By checking the Apache Spark web URL at http://localhost:19080/, it is now possible to see the application running. The following figure shows the ANN 1 application running as well as the previously completed executions:

By selecting one of the cluster host worker instances, it is possible to see a list of executors that actually carry out cluster processing for that worker:

Finally, by selecting one of the executors, it is possible to see its history and configuration as well as links to the log file and error information. At this level, with the log information provided, debugging is possible. These log files can be checked to process error messages:

The ANN 1 application provides the following output to show that it has reclassified the same input data correctly. The reclassification has been successful as each of the input patterns has been given the same label that it was trained with:

prediction > 0.1
prediction > 0.2
prediction > 0.3
prediction > 0.4
prediction > 0.5
prediction > 0.6

So, this shows that ANN training and test prediction will work with the same data. Now, we will train with the same data, but test with distorted or noisy data, an example of which we already demonstrated. This example can be found in the file called test_ann2.scala in your software package. It is very similar to the first example, so we will just demonstrate the changed code. The application is now called testann2:

object testann2 extends App

An extra set of testing data is created, after the ANN model has been created using the training data. This testing data contains noise:

 val tData1 = server + path + "close_square_test.img"
val tData2 = server + path + "close_triangle_test.img"
val tData3 = server + path + "lines_test.img"
val tData4 = server + path + "open_square_test.img"
val tData5 = server + path + "open_triangle_test.img"
val tData6 = server + path + "plus_test.img"

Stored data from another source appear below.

-- ==== Sys2Proof/Machine/Rings.lean ====
section
/-!
DEFINITION. Host rings (spec/16): indices, completions, write-back and signalling, for every user of a ring.
-/

namespace Sys2Proof.Machine

open Sys2Proof

/-- Entries S of a ring. -/
def State.ringSize (s : State) (n r : Nat) : Nat := 2 ^ s.get (HIF_RING_CFG_log2size n r)

/-- Descriptors posted and not yet consumed. -/
def State.ringPosted (s : State) (n r : Nat) : Nat :=
  (s.get (HIF_RING_PROD_index n r) + 2 ^ 32 - s.get (HIF_RING_CONS_index n r)) % 2 ^ 32

/-- Ring r of niche n is enabled with a kind, not stopped, and its function may use DMA (R428, R225). -/
def State.ringRuns (s : State) (n r kind : Nat) : Bool :=
  s.on (HIF_RING_CFG_en n r) && s.get (HIF_RING_CFG_kind n r) == kind &&
    !s.on (HIF_RING_STATUS_err n r) && !s.closed n &&
    (match s.servedBy n with
     | some f => (s.fn f).bme
     | none => false)

/-- What a ring holds beside its registers. -/
def State.ring (s : State) (n r : Nat) : RingState := storeGet (fun _ => ⟨0, none⟩) s.hif.rings (64 * n + r)

/-- s with that changed to x. -/
def State.setRing (s : State) (n r : Nat) (x : RingState) : State :=
  { s with hif := { s.hif with rings := storeSet (fun _ => ⟨0, none⟩) s.hif.rings (64 * n + r) x } }

/-- Completion array address and write-back address of a ring. -/
def State.ringCbase (s : State) (n r : Nat) : Nat :=
  s.get (HIF_RING_CBASE_HI_addr n r) * 2 ^ 32 + s.get (HIF_RING_CBASE_LO_addr n r)
def State.ringWb (s : State) (n r : Nat) : Nat :=
  s.get (HIF_RING_WB_HI_addr n r) * 2 ^ 32 + s.get (HIF_RING_WB_LO_addr n r)

/-- A DMA write by the function that serves niche n (R427). -/
def State.dmaWrite (s : State) (n addr : Nat) (b : List Byte) : State :=
  match s.servedBy n with
  | some f => s.send (.dmaWrite f addr b)
  | none => s

/-- The completion of descriptor i of a ring is written (Table 16.4). -/
def State.writeCompletion (s : State) (n r i : Nat) (rec : List Byte) : State :=
  s.dmaWrite n (s.ringCbase n r + rec.length * (i % s.ringSize n r)) rec

/-- The vector of a ring is raised and what it reports counts as signalled (R436). -/
def State.signalRing (s : State) (n r : Nat) : State :=
  (s.setRing n r ⟨s.get (HIF_RING_CPROD_index n r), none⟩).raiseNiche n r

/-- Completions of a ring not yet signalled. -/
def State.ringUnsignalled (s : State) (n r : Nat) : Nat :=
  (s.get (HIF_RING_CPROD_index n r) + 2 ^ 32 - (s.ring n r).signalled) % 2 ^ 32

/-- CPROD advances by one and is written back; the vector follows under R436 (R435). -/
def State.advanceCprod (s : State) (n r : Nat) : State :=
  let k := s.get (HIF_RING_CPROD_index n r) + 1
  let s := (s.put (HIF_RING_CPROD_index n r) k).dmaWrite n (s.ringWb n r) (leBytes 4 k ++ zeros 4)
  let x := s.ring n r
  let s := s.setRing n r { x with firstAt := some (x.firstAt.getD s.clk) }
  if max 1 (s.get (HIF_RING_ITR_count n r)) ≤ s.ringUnsignalled n r ∨ s.get (HIF_RING_ITR_holdoff n r) = 0
  then s.signalRing n r else s

/-- The completion of descriptor i of a ring, the next in index order. -/
def State.completeAt (s : State) (n r i : Nat) (rec : List Byte) : State :=
  ((s.writeCompletion n r i rec).put (HIF_RING_CPROD_index n r) i).advanceCprod n r

/-- The next completion of a ring in index order. -/
def State.complete (s : State) (n r : Nat) (rec : List Byte) : State :=
  s.completeAt n r (s.get (HIF_RING_CPROD_index n r)) rec

/-- k descriptors of a ring are consumed. -/
def State.consume (s : State) (n r k : Nat) : State :=
  s.put (HIF_RING_CONS_index n r) (s.get (HIF_RING_CONS_index n r) + k)

/-- A DMA error stops a ring (spec/16, If a DMA request fails). -/
def State.ringError (s : State) (n r : Nat) : State :=
  let s := (s.putB (HIF_RING_STATUS_err n r) true).put (HIF_RING_STATUS_code n r) 0x0F03
  (s.sat (HIF_NCNT_count n 4)).logNiche n 0x0F03 0

/-! ### Transmit SDUs (R434) -/

/-- The SDU of an id stands on a queue. -/
def State.queued (s : State) (id : Nat) : Bool :=
  match s.sdu id with
  | some d => d.queue.isSome
  | none => false

/-- A transmit completion (Table 16.9). -/
def txCompletion (ident status reason bytes : Nat) : List Byte :=
  leBytes 4 ident ++ leBytes 2 status ++ leBytes 1 reason ++ zeros 1 ++ leBytes 4 bytes ++ zeros 4

/-- The completions of an SDU of k descriptors from index i, in index order: the length in the last one alone. -/
def State.completeTx (s : State) (n r i k ident status reason len : Nat) : State :=
  s.each (List.range k) (fun j t => t.completeAt n r (i + j) (txCompletion ident status reason (if j + 1 = k then len else 0)))

/-- A transmit SDU that waited for cells has been admitted or dropped: its completions are written (R434). Its length is
that of the SDU as the ring gave it. -/
def State.txDone (s : State) (id len : Nat) : State :=
  match s.hif.txWait.find? (fun x => x.sdu == id) with
  | none => s
  | some x =>
    if (s.cel.waits.any (fun w => w.id == id)) then s
    else
      let ok := s.queued id
      let s := { s with hif := { s.hif with txWait := s.hif.txWait.filter (fun y => y.sdu != id) } }
      let s := if ok then s else (s.sat (HIF_NCNT_count x.niche 5)).put (HIF_RING_STATUS_code x.niche x.ring) 0x0F09
      let s := s.putB (HIF_RING_STATUS_idle x.niche x.ring) true
      s.completeTx x.niche x.ring x.first x.count x.ident (if ok then 0 else 0x0F09) (if ok then 0 else s.cel.why) len

end Sys2Proof.Machine
end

This data is processed into input arrays and partitioned for cluster processing:

 val rtData1 = sparkCxt.textFile(tData1).map(_.split(" ").map(_.toDouble)).collect
val rtData2 = sparkCxt.textFile(tData2).map(_.split(" ").map(_.toDouble)).collect
val rtData3 = sparkCxt.textFile(tData3).map(_.split(" ").map(_.toDouble)).collect
val rtData4 = sparkCxt.textFile(tData4).map(_.split(" ").map(_.toDouble)).collect
val rtData5 = sparkCxt.textFile(tData5).map(_.split(" ").map(_.toDouble)).collect
val rtData6 = sparkCxt.textFile(tData6).map(_.split(" ").map(_.toDouble)).collect
val tInputs = Array[Array[Double]] (
rtData1(0), rtData2(0), rtData3(0), rtData4(0), rtData5(0), rtData6(0) )

val rTestPredictData = tInputs.map{ case(features) => ( Vectors.dense(features) ) }
val rddTestPredictData = sparkCxt.parallelize( rTestPredictData )

It is then used to generate label predictions in the same way as the first example. If the model classifies the data correctly, then the same label values should be printed from 0.1 to 0.6:

 val testPredictions = annModel.predict( rddTestPredictData )
testPredictions.toArray().foreach( value => println( "test prediction > " + value ) )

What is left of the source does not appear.